But he has health issues stemming from the spider bite. He's never been the same since.
Yeah, that is understandable. I hope Keith reads my posts still, I mean him no harm, and I did not realize the whole story before I acted like a jackass and said things I wished I could take back.
I understand the depression, and I understand being farther from where you want to be than you ever where. I was to the point where I was in bed most of the day. I slept all the time, and sat around being depressed, and I was addicted to food binging. I came to the realization that I had to forgive myself for the past and do my best to move on.
So I was making little goals, like:
1. Get out of bed, prepare my food in advance.
2. Do rehab work for my back.
3. Go check the mail
4. Start going out and shopping during the daylight and not at 3 am.
It went on and on like that. I got comfortable with the little things again, and I made sure to have a slight calorie deficit the whole time. I did mess around with the diet and read a lot about different approaches, and they really are not for me or anyone else really, but in my case, fat loss was the number one priority so the caloric deficit was the constant.
The problem with the 'let's get in shape' mentality is that people change so many things at once and burn themselves out. Keith may believe in the typical 'bodybuilding diet', which is fine. However, when you are depressed, angry, sad, etc. food is your drug, you comfort. Changing all of these things, like going from eating whatever you like to eating nothing but 'healthy' stuff sucks, and there is no gratification in it. It is like you spend a few weeks in hell trying to kick the habit of loving food.
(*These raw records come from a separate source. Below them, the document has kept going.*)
-- ==== Sys2Proof/Machine/Peers.lean ====
section
/-! DEFINITION. The reference peers of 20_memory.md R62 and R63, which are not normative: a DS1302 that watches the RTC
lines and answers samples, and the answers of a DHT sensor. They stand beside the block, never inside its state (R20;
log 16). A claim about the block holds for every oracle, not only for these. -/

namespace Sys2Proof.Machine

/-! ### The DS1302's registers as a memory -/

/-- A memory: (write command, byte) cells, addresses strictly rising. -/
abbrev Memory := List Host.Cell

/-- The canonical form. An address that is not listed holds a draw (R62), so no listed byte is redundant. -/
abbrev Memory.wf (m : Memory) : Prop := m.Pairwise fun a b => a.1 < b.1

/-- List the cell of `a` with `b`, in place of a cell of `a`, addresses rising. -/
def Memory.insert (m : Memory) (a : Nat) (b : Byte) : Memory :=
  match m with
  | [] => [(a, b)]
  | (c, x) :: rest =>
    if a < c then (a, b) :: (c, x) :: rest
    else if a = c then (a, b) :: rest
    else (c, x) :: Memory.insert rest a b

/-- The byte at `a`; a byte that nothing has written is a free value (R62). -/
def Memory.read (m : Memory) (a : Nat) : Byte := pinGet (Config.freeDeviceByte a) m a

/-- Write the byte at `a`. -/
def Memory.write (m : Memory) (a : Nat) (b : Byte) : Memory := m.insert a b

/-! ### The reference DS1302 (R62) -/

/-- The peer: its registers by write command, the level last driven on `DIO`, the bits clocked in since `CE` rose, and
the data samples it has answered since then. -/
structure Ds1302 where
  dev     : Memory
  line    : Level
  shifted : List Level
  sampled : Nat
  deriving DecidableEq, Repr

/-- The byte whose bit i is the i-th level of the list (R56). -/
def byteOfLevels (l : List Level) : Byte :=
  BitVec.ofNat 8 (l.foldr (fun b acc => b.toNat + 2 * acc) 0)

/-- The command byte clocked in so far; a bit that is not in yet counts as 0 (DESIGN CHOICE, log 27). -/
def Ds1302.command (d : Ds1302) : Byte := byteOfLevels (d.shifted.take 8)

/-- Whether the transaction is in the data phase of a read. -/
def Ds1302.reading (d : Ds1302) : Bool := decide (8 ≤ d.shifted.length) && d.command.getLsbD 0

/-- The effect of a write transaction with command `w` and data `b` (R62). That a write with a byte outside R52's map is
kept under that byte is the model's choice (DESIGN CHOICE, log 27). -/
def Ds1302.store (dev : Memory) (w : Nat) (b : Byte) : Memory :=
  if w = Config.wpCommand.toNat then dev.write w b
  else if (dev.read Config.wpCommand.toNat).getLsbD 7 then dev
  else dev.write w b

/-- What the peer does when `CE` is driven low: a write transaction of 16 bits takes effect (R62). R62 speaks of whole
transactions only. These are the model's choice (DESIGN CHOICE, log 27): a write has no effect unless exactly 16 bits
were clocked in since `CE` was last driven high, so one cut off before its 16th bit is dropped and so is one into which
more than 16 bits were clocked; and one that a reset of the block cut off after its 16th bit takes effect when `CE` is
next driven low, if no further bit was clocked in by then. -/
def Ds1302.commit (d : Ds1302) : Ds1302 :=
  if !d.reading && decide (d.shifted.length = 16) then
    { d with dev := Ds1302.store d.dev d.command.toNat (byteOfLevels (d.shifted.drop 8)) }
  else d

/-- What the peer does on one event of its lines. R62 speaks of whole transactions of the map and of no single event.
These are the model's choice (DESIGN CHOICE, log 27): the peer takes a bit when `CLK` is driven high, so a write that a
reset cuts off after the rising edge of the 16th clock pulse counts as 16 bits; the bit is the level last driven on
`DIO`; bits are counted whatever the level of `CE`, and rising `CE` starts the count again. -/
def Ds1302.observe {Pin : Type} [DecidableEq Pin] (clk dio ce : Pin) (d : Ds1302) (ev : Event Pin) : Ds1302 :=
  match ev with
  | .drive p v =>
    if p = ce then
      if v then { d with shifted := [], sampled := 0 } else d.commit
    else if p = dio then { d with line := v }
    else if p = clk && v && !d.reading then { d with shifted := d.shifted ++ [d.line] }
    else d
  | .sample p _ => if p = dio then { d with sampled := d.sampled + 1 } else d
  | _ => d

/-- The level that the peer puts on the data line at its next sample: in the data phase of a read, bit i of the
addressed byte at the i-th sample (R62). The rest is the model's choice (DESIGN CHOICE, log 27): the same bit of what is
kept under the byte before the command byte is the answer outside that phase, with fewer than 8 bits in or in a write,
and for a read with a byte outside R52's map; every sample since `CE` rose counts, and from the ninth on the answer is
0. -/
def Ds1302.answer (d : Ds1302) : Level := (d.dev.read (d.command.toNat - 1)).getLsbD d.sampled

/-! ### The reference DHT sensor (R63) -/

/-- The three answers of a bit cell. -/
def bitCellAnswers (v : Level) : List Level := [false, true, v]

/-- The bits of a byte, most significant first (20_memory.md R55). -/
def byteBits (b : Byte) : List Level := (List.range 8).map fun i => b.getLsbD (7 - i)

/-- The answers to the samples of one query: 123 when the sensor is present, one 1 when it is not (R63). -/
def dhtAnswers (present : Bool) (bytes : List Byte) : List Level :=
  if present then [false, true, false] ++ (bytes.flatMap byteBits).flatMap bitCellAnswers else [true]

end Sys2Proof.Machine
end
So, in his case, he should just figure up his calories, and eat 500 less a day like normal and see what happens. He could drop them by a thousand if he wanted to, and have a good cheat day 1 time every week or so. He should still eat what he likes, and just do this until the weight stops dropping, then reduce again. Eventually he will be light enough to work out or walk or whatever. It may take him 3-6 months to get to that point, but he will get there.
Then, when he is detoxed from over eating and using food as a drug, he can change what he eats if he wants.
But doing it all at the same time in his mindset is like trying to climb that mountain with a weighted vest and one leg.